Field Marshal Tamas limped out from behind the dressing screen and over to his desk. He wore a white shirt and blue soldier’s pants. His face was white and bloodless from his ordeals. Nila wondered what that face would look like after she’d strangled him in his sleep.

Olem removed the curtains from the windows and gathered them all up in his arms. “Sir,” he said, “I’ll help her downstairs with these and be right back up.”

“Take your time,” the field marshal said, waving him off. “Charlemund has sent me some idiotic church decree that must be read by supper.”

“I can take them,” Nila said when they reached the hallway.

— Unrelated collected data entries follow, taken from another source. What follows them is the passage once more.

theorem Swaps.handoverToStandby (k : Swaps W P) (x : BayId) (b : Bool) (hx : W → (s.bays.get x).state = .online)
    (hst : (s.bays.get x.other).state = .standby) (h : P s) : P (handoverToStandby x b s).1 := by
  unfold Machine.handoverToStandby
  split
  · next hv =>
    refine k.release x _ _ (fun w => ⟨?_, .inr (.inl (state_goOnline_self _ _ _))⟩)
      (k.goOnline x.other _ (fun _ => ⟨.inl hst, .inr (parallelAllows_of_close hv)⟩) h)
    have := get_goOnline_other x.other dTakeOver s
    rw [other_other] at this
    rw [this]; exact hx w
  · split
    · next hb =>
      exact k.goOnline x.other _ (fun _ => mayJoin_after_release hst hb.2)
        (k.release x _ _ (fun w => ⟨hx w, .inr (.inr hb.2)⟩) h)
    · split
      · next hb =>
        have hc : otherConducts (startBridge .through s) x = true := otherConducts_of_bridge (by rw [bridge_startBridge hb]; decide)
        have hbays := bays_startBridge .through s
        exact k.goOnline x.other _ (fun _ => mayJoin_after_release (by rw [hbays]; exact hst) hc)
          (k.release x _ _ (fun w => ⟨by rw [hbays]; exact hx w, .inr (.inr hc)⟩) (k.bridge _ _ h))
      · exact k.refuseBay x b _ h

theorem Swaps.evaluateCases (k : Swaps W P) (x : BayId) (b : Bool) (hx : W → (s.bays.get x).state = .online) (h : P s) :
    P (evaluateCases x b s).1 := by
  unfold Machine.evaluateCases
  split
  · exact k.refuseBay x b _ h
  · split
    · split
      · exact k.mark x _ s (fun _ => rfl) h
      · exact k.refuseBay x b _ h
    · split
      · next ho =>
        split
        · exact k.release x _ s (fun w => ⟨hx w, ho.imp id .inl⟩) h
        · exact k.refuseBay x b _ h
      · split
        · next hst => exact k.handoverToStandby x b hx hst.1 h
        · split
          · next hb =>
            have hc : otherConducts (startBridge .hold s) x = true := otherConducts_of_bridge (by rw [bridge_startBridge hb]; decide)
            exact k.release x _ _ (fun w => ⟨by rw [bays_startBridge]; exact hx w, .inr (.inr hc)⟩) (k.bridge _ _ h)
          · exact k.refuseBay x b _ h

theorem Swaps.evaluate (k : Swaps W P) (x : BayId) (b : Bool) (hx : W → (s.bays.get x).state = .online) (h : P s) :
    P (evaluate x b s).1 := k.settle s (k.evaluateCases x b hx h)

theorem Swaps.evaluateLatch (k : Swaps W P) (x : BayId) (hx : W → (s.bays.get x).state = .online) (h : P s) :
    P (evaluateLatch x s) := k.evaluate x true hx h

theorem Swaps.reevaluate (k : Swaps W P) (x : BayId) (h : P s) : P (reevaluate x s) := by
  unfold Machine.reevaluate
  split
  · next hc => exact k.evaluateLatch x (fun _ => hc.1) h
  · exact h

theorem Swaps.returnBay (k : Swaps W P) (x : BayId) (hx : W → (s.bays.get x).state = .releasing) (h : P s) : P (returnBay x s) := by
  unfold Machine.returnBay
  split
  · next hp => exact k.online x s (fun w => ⟨.inr (.inl (hx w)), .inr hp⟩) h
  · exact k.standby x s (fun w => .inl (hx w)) h
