/-- Settles O48: the rows of the commands wait, and with wrong parameters they answer with a bare frame. -/
theorem commandsRefusedInvalidOrOutOfRange : Obligations.CommandsRefusedInvalidOrOutOfRange := by
  refine ⟨fun p c s i hi => waits_of_command p c i hi s, fun p c s h => ⟨?invalid, fun hp => ?none, fun hp => ?one, fun hp => ?two,
    fun hp => ?three, fun hp => ?five, ?write⟩, fun b s h => ⟨fun hb => ?bay, fun hb => ?region, fun hb => ?seven, fun hb => ?flush,
    fun c hb => ?inspect, fun hb l0 l1 h0 h1 => ?bright, fun off n hr => ⟨?read, fun rest hl => ?writeRange⟩⟩⟩
  case invalid => exact answers_of_manage (i := .invalidCommand c p) (fun _ => rfl) (fun _ => rfl) s h
  case none =>
    have hne : p ≠ [] := fun e => hp (e ▸ rfl)
    simp only [List.forall_mem_cons, List.not_mem_nil, IsEmpty.forall_iff, implies_true, and_true]
    exact ⟨answers_noParams hne (fun _ => rfl) s h, answers_noParams hne (fun _ => rfl) s h, answers_resetPart hne s h,
      answers_noParams hne (fun _ => rfl) s h, answers_noParams hne (fun _ => rfl) s h, answers_noParams hne (fun _ => rfl) s h,
      answers_noParams hne (fun _ => rfl) s h, answers_noParams hne (fun _ => rfl) s h⟩
  case one =>
    have hflag (f : Bool → Bool) := flagCommand_of_length hp f
    have hbay (f : BayId → State → State × Frame) := withBay_of_length hp f
    have hregion (f : RegionId → State → State × Frame) := withRegion_of_length hp f
    simp only [List.forall_mem_cons, List.not_mem_nil, IsEmpty.forall_iff, implies_true, and_true]
    exact ⟨answers_of_manage (fun _ => rfl) (hflag _) s h, answers_of_manage (fun _ => rfl) (hflag _) s h,
      answers_of_manage (fun _ => rfl) (hflag _) s h, answers_of_manage (fun _ => rfl) (hflag _) s h,
      answers_of_manage (fun _ => rfl) (hbay _) s h, answers_of_manage (fun _ => rfl) (hbay _) s h,
      answers_of_manage (fun _ => rfl) (hbay _) s h, answers_of_manage (fun _ => rfl) (hbay _) s h,
      answers_of_manage (fun _ => rfl) (hbay _) s h, answers_of_manage (fun _ => rfl) (cacheFlush_of_length hp) s h,
      answers_of_manage (fun _ => rfl) (dropLogRead_of_length hp) s h, answers_of_manage (fun _ => rfl) (hregion _) s h,
      answers_of_manage (fun _ => rfl) (hregion _) s h, answers_of_manage (fun _ => rfl) (hregion _) s h⟩
  case two => exact answers_of_manage (i := .cacheInspect p) (fun _ => rfl) (cacheInspect_of_length hp) s h
  case three => exact answers_of_manage (i := .tableRead p) (fun _ => rfl) (tableReadParams_of_length hp) s h
  case five => exact answers_of_manage (i := .brightnessSet p) (fun _ => rfl) (brightnessSet_of_length hp) s h
  case write =>
    rintro (hp | ⟨r, off, n, rest, rfl, hl⟩)
    · exact answers_of_manage (i := .tableWrite p) (fun _ => rfl) (tableWriteParams_of_short hp) s h
    · exact answers_of_manage (i := .tableWrite _) (fun _ => rfl) (tableWriteParams_of_count hl) s h
  case bay =>
    have hbay (f : BayId → State → State × Frame) := withBay_of_gt hb f
    simp only [List.forall_mem_cons, List.not_mem_nil, IsEmpty.forall_iff, implies_true, and_true]
    exact ⟨answers_of_manage (fun _ => rfl) (hbay _) s h, answers_of_manage (fun _ => rfl) (hbay _) s h,
      answers_of_manage (fun _ => rfl) (hbay _) s h, answers_of_manage (fun _ => rfl) (hbay _) s h,
      answers_of_manage (fun _ => rfl) (hbay _) s h⟩
  case region =>
    have hregion (f : RegionId → State → State × Frame) := withRegion_of_gt hb f
    simp only [List.forall_mem_cons, List.not_mem_nil, IsEmpty.forall_iff, implies_true, and_true]
    exact ⟨answers_of_manage (fun _ => rfl) (hregion _) s h, answers_of_manage (fun _ => rfl) (hregion _) s h,
      answers_of_manage (fun _ => rfl) (hregion _) s h⟩
  case seven =>
    have hflag (f : Bool → Bool) := flagCommand_of_gt hb f
    simp only [List.forall_mem_cons, List.not_mem_nil, IsEmpty.forall_iff, implies_true, and_true]
    exact ⟨answers_of_manage (fun _ => rfl) (hflag _) s h, answers_of_manage (fun _ => rfl) (hflag _) s h,
      answers_of_manage (fun _ => rfl) (hflag _) s h, answers_of_manage (fun _ => rfl) (hflag _) s h,
      answers_of_manage (fun _ => rfl) (fun _ => dropLogRead_of_gt hb) s h⟩
  case flush => exact answers_of_manage (i := .cacheFlush _) (fun _ => rfl) (cacheFlush_of_gt hb) s h
  case inspect => exact answers_of_manage (i := .cacheInspect _) (fun _ => rfl) (cacheInspect_of_gt hb) s h
  case bright =>
    exact answers_of_manage (i := .brightnessSet _) (fun _ => rfl)
      (brightnessSet_of_none (modeOfByte_of_gt hb) l0 l1 h0 h1) s h
  case read => exact answers_of_manage (i := .tableRead _) (fun _ => rfl) (tableReadParams_of_refused hr) s h
  case writeRange => exact answers_of_manage (i := .tableWrite _) (fun _ => rfl) (tableWriteParams_of_refused hr hl) s h

end Sys2Proof.Machine
end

Olem tucked the curtains under one arm. “I don’t mind. The field marshal demands time alone now and then.”

“Aren’t you his bodyguard?”

“His manservant, more like,” he said without bitterness. “We’ve tripled the guard on the top floor. Anything that can get through the rest of the boys watching his back would have no trouble with me. Cigarette?”

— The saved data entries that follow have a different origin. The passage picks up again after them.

/-- Settles O19: the line in EMPTY and in SEATING, and the debounce of a seated pack. -/
theorem seatingBeginsAndEnds : Obligations.SeatingBeginsAndEnds := by
  refine ⟨fun x s => ⟨fun hst hline hp => ?begins, fun hst hline hp hlink hrec hprobe hdue hpoll hb ho => ?ends⟩,
    fun x s hst hline hp => ?falls, fun x s hdeb hline hst => ?rises⟩
  case begins =>
    have hbay := get_enterSeating x (lineAt x true s)
    have hrelay := relay_enterSeating x (lineAt x true s)
    have hrest := rests_enterSeating_other x (lineAt x true s)
    rw [get_lineAt] at hbay
    refine ⟨_, exec_lineRises_empty hst hline hp, by rw [hbay]; rfl, by rw [hbay]; rfl, by rw [hbay]; exact hp, by rw [hbay]; rfl,
      by rw [hrelay]; rfl, by rw [hrelay]; rfl, hrest.bay.trans (Pair.get_upd_other ..), hrest.relay, pp_enterSeating .., cache_enterSeating ..⟩
  case ends => exact exec_lineFalls_unseated hst hline hp hlink hrec hprobe hdue hpoll hb ho
  case falls =>
    have hseat := seatFallen_beforeFall x s
    have hloss : afterLoss x (seatingLeft x s) = enterEmpty x none false (beforeFall x (seatingLeft x s)) :=
      (afterLoss_eq x _).trans (fallByState_of_seating (by rw [hseat.bay]; exact hst))
    have hqueue : noneAdded (.presence (.bay x)) s (settle s (presenceFalls x (seatingLeft x s))) := by
      have k := onKey_noneAdded (.presence (.bay x)) s
      refine k.presenceFalls ⟨fun e => (by cases e), fun e => (by cases e), fun y e => (by cases e), fun y e => (by cases e)⟩ s ?_
      rw [hloss]
      refine k.enterEmpty (fun e => by cases e) (fun e => by cases e) (k.beforeFall (fun e => by cases e) (fun e => by cases e) ?_)
      exact k.same (failRecover x (loseLink x (lineAt x false s))) _ rfl
        (k.endLink (s := lineAt x false s) (fun e => by cases e) fun e he _ => he)
    have hlineF : ((beforeFall x (seatingLeft x s)).bays.get x).presLine = false := by rw [hseat.bay]
    have hcond : otherConducts (beforeFall x (seatingLeft x s)) x = otherConducts s x := otherConducts_beside hseat.other hseat.pp
    have htake : canTakeOver (beforeFall x (seatingLeft x s)) x.other = canTakeOver s x.other := by
      unfold canTakeOver
      rw [hseat.other]
    have hstart : bridgeCanStart (beforeFall x (seatingLeft x s)) = bridgeCanStart s :=
      bridgeCanStart_congr (by rw [hseat.pp]) (by rw [hseat.pp]) hseat.tables
    have hrow := exec_lineFalls_seated hst hline hp
    have hempty := get_becomeEmpty x none false (beforeFall x (seatingLeft x s))
    have hmove := enterEmpty_of_released x none false (beforeFall x (seatingLeft x s)) hlineF
    have hfell : Fell x (enterEmpty x none false (beforeFall x (seatingLeft x s))) (settle s (presenceFalls x (seatingLeft x s))) :=
      hloss ▸ fell_presenceFalls (by rw [hloss, hmove, hempty]; exact fun e => (by cases e))
    have hbay := hfell.rests.bay
    rw [hmove, hempty, hseat.bay] at hbay
    refine ⟨_, hrow, by rw [hbay]; rfl, by rw [hbay]; rfl, by rw [hbay]; rfl, by rw [hbay]; rfl, by rw [hbay]; rfl, hqueue, fun hc => ?_,
      fun hc hsw => ?_⟩
    · refine hfell.rests.off ?_
      rw [hmove, becomeEmpty_eq]
      exact sw_switchOff_of_conducts (by rw [otherConducts_leftBay, hcond]; exact hc)
    · have hlast : lastGone x (seatingLeft x s) := by
        refine lastGone_of_dark ?_ (by rw [pp_seatingLeft]; exact hsw) ?_
        · rw [bays_seatingLeft, Pair.get_upd_self]
          exact hp
        · exact (otherConducts_beside (by rw [bays_seatingLeft, Pair.get_upd_other]) (pp_seatingLeft x s)).trans hc
      have hdark : Dark x (beforeFall x (seatingLeft x s)) (afterLoss x (seatingLeft x s)) :=
        hloss ▸ dark_enterEmpty hlineF (hcond.trans hc) (by rw [hseat.pp]; exact hsw)
      rw [presenceFalls_of_last hlast]
      refine ⟨fun ht => ?_, fun ht hb => ?_, fun ht hb => ?_⟩
      · obtain ⟨⟨hon, hswOther, hq⟩, hoff⟩ := hdark.takesOver (htake.trans ht) s
        exact ⟨hon, hswOther, hoff, hq⟩
      · obtain ⟨hrun, hq, hoff⟩ := hdark.starts (htake.trans ht) (hstart.trans hb) s
        simp only [bridgeRun, Prod.mk.injEq] at hrun
        obtain ⟨hbridge, -⟩ := hrun
        exact ⟨hbridge, hoff, hq⟩
      · obtain ⟨hw, hheld⟩ := hdark.stays (htake.trans ht) (hstart.trans hb) s
        exact ⟨by rw [hw, hseat.pp], hheld⟩
  case rises =>
    have hstop : (stopPresenceDeb x s).bays.get x = { s.bays.get x with presDeb := none } := get_stopPresenceDeb x s
    have hrow : exec (.presenceDebounceExpiry x) s
        = .next (settle s (enterProbing x .insertion (seatedPack x (stopPresenceDeb x s)))) := by
      rw [exec_presenceDebounceExpiry, presenceExpiry_rises hdeb hline, recordRise_of_seating (by rw [hstop]; exact hst)]
    have hget := get_seatedPack x (stopPresenceDeb x s)
    rw [hstop] at hget
    have hframe := frame_seatedPack x (stopPresenceDeb x s)
    have hreads : probeReads (seatedPack x (stopPresenceDeb x s)) = probeReads s := probeReads_congr hframe.tables hframe.mapInst
    have hposted : (s.bays.get x).presence = false → queued (seatedPack x (stopPresenceDeb x s)) (.presence (.bay x)) dArrived := fun hp => by
      rw [seatedPack, hstop, if_neg (by exact ne_of_eq_of_ne hp (by decide))]
      exact queued_post ..
    generalize seatedPack x (stopPresenceDeb x s) = u at hrow hget hreads hposted
    have hplace := enteredProbing_insertion x u
    refine ⟨_, hrow, ?_, ?_, ?_, fun hp => ?_, fun hn => ?_, fun hn => ?_⟩
    · rw [presence_of_record (record_settle ..), hplace.presence, hget]
    · rw [presDeb_of_record (record_settle ..), hplace.presDeb, hget]
    · rw [probeCause_of_record (record_settle ..), hplace.cause]
    · exact queued_settle (fun e => by cases e) (fun y e => by cases e) ((onKey_queued _ _).enterProbing
        ⟨fun e => (by cases e), fun e => (by cases e), fun y e => (by cases e), fun y e => (by cases e)⟩ (fun e => by cases e)
        (fun e => by cases e) (by decide) (hposted hp))
    · have hw : ProbeWaits x .insertion u (enterProbing x .insertion u) := probeWaits_enterProbing (by rw [hreads]; exact hn)
      have hprobing : ((enterProbing x .insertion u).bays.get x).state = .probing := by rw [hw.bay]; rfl
      have hrest : Rests x (enterProbing x .insertion u) (settle s (enterProbing x .insertion u)) := rests_settle (by rw [hprobing]; decide)
      exact ⟨by rw [hrest.bay]; exact hprobing, by rw [hrest.relay, hw.relay, hreads]; rfl⟩
    · obtain hst' | ⟨-, hon⟩ := state_settle (old := s) (s := enterProbing x .insertion u) x
      · rw [hst']
        exact hplace.state (by rw [hreads]; exact hn)
      · exact .inl hon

Nila studied Olem out of the corner of her eye as they went down the stairs. “Thank you,” she said, taking the offered cigarette. He began rolling another one immediately.

“You don’t seem the shy type,” Olem said. “But the boys say you don’t talk much.”

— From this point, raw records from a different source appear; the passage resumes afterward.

-- ==== Sys2Proof/Proofs/ResetPartBlocks.lean ====
section
/-! PROOFS. Reset Part settled: every block after the reset, and the clearing of a HOLD_SWAP flag that it hands on (R41, R189, R202, R203). -/

namespace Sys2Proof.Machine

/-! ### The events where nothing makes the Bay Controller act -/

section Idle
variable {s : State} {x : BayId}

theorem windowReset_of_closed (h : s.motion.window = .closed) : windowReset s = s :=
  if_neg fun ho => (bne_iff_ne.mp ho) h

theorem windowReset_of_open (h : s.motion.window ≠ .closed) : windowReset s = closeWindow s := if_pos (bne_iff_ne.mpr h)

theorem restarts_of_idle (h : ∀ y, (s.bays.get y).state ≠ .probing) : restartProbe .B (restartProbe .A s) = s := by
  rw [restartProbe_of_not (h .A), restartProbe_of_not (h .B)]

/-- R202: no HOLD_SWAP flag was set. -/
theorem flagsReset_of_none (h : ∀ y, holdSwap s y = false) : flagsReset s = { s with flags := flagsClear } := by
  have hA : s.flags.holdSwapA = false := h .A
  have hB : s.flags.holdSwapB = false := h .B
  simp only [flagsReset, hA, hB]
  rfl

/-- R203: one HOLD_SWAP flag was set. -/
theorem flagsReset_of_one (h : holdSwap s x = true) (ho : holdSwap s x.other = false) :
    flagsReset s = reevaluate x { s with flags := flagsClear } := by
  cases x with
  | A =>
    have hA : s.flags.holdSwapA = true := h
    have hB : s.flags.holdSwapB = false := ho
    simp only [flagsReset, hA, hB]
    rfl
  | B =>
    have hB : s.flags.holdSwapB = true := h
    have hA : s.flags.holdSwapA = false := ho
    simp only [flagsReset, hA, hB]
    rfl

theorem resetEvents_of_idle (h : ∀ y, (s.bays.get y).state ≠ .probing) (hf : ∀ y, holdSwap s y = false) (hw : s.motion.window = .closed) :
    resetEvents s = { s with flags := flagsClear } := by
  rw [resetEvents, restarts_of_idle h, flagsReset_of_none hf]
  exact windowReset_of_closed hw

/-- One clearing alone. -/
theorem resetEvents_of_one (h : ∀ y, (s.bays.get y).state ≠ .probing) (hx : holdSwap s x = true) (ho : holdSwap s x.other = false)
    (hw : s.motion.window = .closed) : resetEvents s = reevaluate x { s with flags := flagsClear } := by
  have k : Admits False fun u => u.motion = s.motion := admits_of_beside fun _ _ h e => h.motion.trans e
  rw [resetEvents, restarts_of_idle h, flagsReset_of_one hx ho]
  refine windowReset_of_closed ?_
  rw [k.reevaluate (s := { s with flags := flagsClear }) x rfl]
  exact hw

end Idle

/-! ### The blocks of the part after the reset -/

section Part
variable {s : State} {x : BayId}

theorem exec_resetPart_of_accepts (h : accepts s) : exec (.resetPart []) s = .next (softReset (begun s)) := by
  rw [exec_resetPart, resetPart_of_accepts h]

/-- After the events the reset takes the poll timer and the port alone. -/
theorem softReset_field {α : Sort*} (f : State → α) (s : State) (hf : ∀ u n p, f { u with pollTimer := n, port := p } = f u) :
    f (softReset s) = f (resetEvents (resetBase s)) := by
  obtain ⟨n, p, h⟩ := resetTail_form (resetBase s)
  rw [softReset_eq, h]
  exact hf ..

theorem blank_softReset (s : State) : (softReset s).cache = List.replicate 16 CacheSet.reset := by
  have hr : blank (restartProbe .B (restartProbe .A (resetBase s))) := blank_restartProbe (blank_restartProbe (resetBase_cache s))
  rw [softReset_field State.cache s fun _ _ _ => rfl, resetEvents]
  exact windowReset_keeps (P := blank) (fun _ h => h) (fun _ _ h => blank_windowCloseOne h)
    (flagsReset_keeps (P := blank) (fun _ h => h) (fun _ _ h => blank_reevaluate h) hr)

theorem upstream_softReset (s : State) : (softReset s).upstream = s.upstream := by
  rw [softReset_field State.upstream s fun _ _ _ => rfl, upstream_resetEvents, upstream_resetBase]

/-- R70: the relay of each bay. -/
theorem restingRelay_softReset (s : State) (x : BayId) : ∃ n, restingRelay (ringKept s x) n ((softReset s).relays.get x) := by
  have hbase : restingRelays (resetBase s) (resetBase s) := fun y => by
    rw [relays_resetBase]
    exact ⟨_, rfl⟩
  have h := (resetWalk_restingRelays (resetBase s)).resetEvents hbase x
  rw [relays_resetBase] at h
  rw [softReset_field State.relays s fun _ _ _ => rfl]
  exact h

theorem levels_softReset (s : State) (x : BayId) : ((softReset s).bays.get x).levels = (s.bays.get x).levels := by
  rw [softReset_field State.bays s fun _ _ _ => rfl, (resetEvents_keeps (resetBase s)).levels x]
  have h := (restart_acts (resetBase s)).levels x
  rw [resetBase_bays] at h
  exact h

/-- The motion block and the window before the events' last one. -/
theorem softReset_closes (s : State) : ∃ u, u.motion = { disarmMotion s.motion with jolted := ⟨false, false⟩ }
    ∧ u.tables = (softReset s).tables ∧ (softReset s).motion = (windowReset u).motion ∧ (softReset s).bays = (windowReset u).bays
    ∧ ∀ x, (s.bays.get x).state = .jolt → u.bays.get x = s.bays.get x := by
  refine ⟨flagsReset (restartProbe .B (restartProbe .A (resetBase s))), ?_, ?_, softReset_field State.motion s fun _ _ _ => rfl,
    softReset_field State.bays s fun _ _ _ => rfl, fun x hst => ?_⟩
  · rw [motion_before_close, resetBase_motion]
  · rw [softReset_eq, resetTail_tables]
    exact (Acts.flagsFollow _).tables.trans (restart_acts (resetBase s)).tables
  · rw [jolt_before_close (by rw [resetBase_bays]; exact hst), resetBase_bays]

/-- R162: the monitor is ARMED, with its window CLOSED. -/
theorem motion_softReset (h : motionLaw s.motion) : (softReset s).motion
    = { disarmMotion s.motion with window := .closed, hold := none, jolted := ⟨false, false⟩ } := by
  obtain ⟨u, hpre, -, hm, -, -⟩ := softReset_closes s
  rw [hm]
  by_cases hw : s.motion.window = .closed
  · have hu : u.motion.window = .closed := by rw [hpre]; exact hw
    have hhold : s.motion.hold = none := by
      obtain ⟨-, -, -, hrun⟩ := h
      rw [hw] at hrun
      exact Option.isSome_eq_false_iff.mp hrun |> Option.isNone_iff_eq_none.mp
    rw [windowReset_of_closed hu, hpre]
    unfold disarmMotion
    rw [hw, hhold]
  · have hu : u.motion.window ≠ .closed := by rw [hpre]; exact hw
    rw [windowReset_of_open hu, (beside_closeWindow u).motion, windowShut, hpre]

theorem pipe_softReset (s : State) : ∃ o, (softReset s).pipe = { s.pipe with
    o := o, mode := .auto, hostMax := 1000, s := 16 * s.pipe.o, d := s.pipe.o, t := s.pipe.o, clampedLux := false, ceilingLimited := false } := by
  obtain ⟨n, hn⟩ := resetTail_pipe (resetBase s)
  obtain ⟨o, ho⟩ := pipe_resetBase s
  rw [ho] at hn
  exact ⟨n, hn⟩

/-- R201: every entry was posted by the reset. -/
theorem postedAt_softReset (s : State) : postedAt s.time.uptime (softReset s) := by
  rw [softReset_field (postedAt s.time.uptime) s fun _ _ _ => rfl]
  exact (postings_postedAt _).resetWalk.resetEvents (postedAt_resetBase s)

theorem req_softReset (s : State) : (softReset s).attn.req = !(softReset s).attn.queue.isEmpty := by
  have hempty : attnLaw (beforeRecompute s).attn := by
    have ha : (beforeRecompute s).attn = { queue := [], req := false } := beforeRecompute_field State.attn s _ fun _ _ _ => rfl
    rw [ha]
    exact ⟨List.nodup_nil, fun e he => (by cases he), rfl⟩
  have hbase : attnLaw (resetBase s).attn := (Acts.refl (beforeRecompute s)).recompute.moves.attn hempty
  obtain ⟨-, -, hreq⟩ := resetTail_attn (resetBase s) hbase
  exact hreq

theorem probeReads_softReset (s : State) : probeReads (softReset s) = probeReads (resetBase s) :=
  probeReads_congr (resetTail_tables _) (resetTail_mapInst _)

/-- R40, R162: an open window closes, and the jolt holds start. -/
theorem jolt_softReset {j : JoltRecord} (hw : s.motion.window ≠ .closed) (hrec : (s.bays.get x).jolt = some j)
    (hst : (s.bays.get x).state = .jolt) (hj : joltHoldMs (softReset s) ≠ 0) : ((softReset s).bays.get x).state = .jolt
      ∧ ((softReset s).bays.get x).jolt = some { j with hold := .running (joltHoldMs (softReset s)) } := by
  obtain ⟨u, hpre, htables, -, hb, hjolt⟩ := softReset_closes s
  have hms : joltHoldMs u = joltHoldMs (softReset s) := joltHoldMs_congr htables
  have hbay := hjolt x hst
  rw [hb, windowReset_of_open (by rw [hpre]; exact hw), ← hms]
  exact holdRuns_closeWindow (by rw [hbay]; exact hst) (by rw [hbay]; exact hrec) (by rw [hms]; exact hj)

theorem deferred_softReset (hw : s.motion.window ≠ .closed) (x : BayId) : ((softReset s).bays.get x).deferred = false := by
  obtain ⟨u, hpre, -, -, hb, -⟩ := softReset_closes s
  rw [hb, windowReset_of_open (by rw [hpre]; exact hw)]
  exact deferred_closeWindow u x

theorem resetBase_holdSwap (s : State) (y : BayId) : holdSwap (resetBase s) y = holdSwap s y := by
  unfold holdSwap
  rw [resetBase_flags]

theorem resetBase_window (s : State) : (resetBase s).motion.window = s.motion.window := by
  rw [resetBase_motion]
  rfl

/-- R189: nothing makes the Bay Controller act. -/
theorem softReset_of_idle (h : ∀ y, holdSwap s y = false ∧ (s.bays.get y).state ≠ .probing) (hw : s.motion.window = .closed) :
    softReset s = portReset (pollTimerReset { resetBase s with flags := flagsClear }) := by
  rw [softReset_eq, resetTail, resetEvents_of_idle (fun y => by rw [resetBase_bays]; exact (h y).2)
    (fun y => by rw [resetBase_holdSwap]; exact (h y).1) (by rw [resetBase_window]; exact hw)]

end Part

end Sys2Proof.Machine
end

Cold fear seized Nila’s belly. Why would Field Marshal Tamas’s bodyguard be asking after her? “I keep to myself, mostly,” she said evenly.

“That’s what I heard.” He let the conversation lapse for a moment, then, “I didn’t think I’d see you again after that night.”

Nila’s heart jumped. He remembered her? She didn’t want to be remembered. She didn’t want to be recognized. If he knew who she was, maybe he had figured out it was her who’d smuggled Jakob out of the townhouse.

“Oh?” she said when she’d found her voice.

“You seem better suited here than scrubbing livery for some lord,” Olem said. “I like your dress. Better than what you were wearing before.”

Nila tried to picture her uniform under Duke Eldaminse. She found she couldn’t even remember what it looked like. She needed to turn the conversation away from herself. She didn’t need him asking questions.

“You were wearing something different, too,” she said.

Olem fingered the captain’s pin at his lapel. “The field marshal said his bodyguard couldn’t be less than a captain.” He shrugged. “I’m not much of an officer. Never liked them much, myself. I’ll take the pay that comes with it, though.”

Olem removed his cigarette, switched it to his other hand, and put it back in his mouth. He stopped suddenly, forcing her to turn around. “Would you like to see a play tonight?” he asked.

Nila blinked. A play? So he wasn’t interested in her in his capacity as Field Marshal Tamas’s bodyguard. She couldn’t help the relieved grin that spread across her face.

Olem seemed to take that as a yes. “The field marshal insisted I take the night off. Not many better ways to spend it than with a beautiful woman.”

“I’d be honored.” She gave him a little curtsy and what she hoped was her best shy smile.

They reached the laundry rooms beneath the House of Nobles and Olem left her. She looked through her supplies to find something that would get the blood out of the curtains and the field marshal’s uniform. As she scrubbed at the stains, she reminded herself that she was here to kill Tamas. She wouldn’t let Olem stop her or distract her. He seemed a good man, but he served an evil master. Tamas had to die before he could get more blood on his uniform. He’d killed men, women. Even innocent children. He had to be stopped.

Olem mentioned he wasn’t the field marshal’s only guard. If she killed Tamas sometime when Olem was off duty, then he wouldn’t be blamed by the failure. Yes, that would be best. She scrubbed harder at the stains.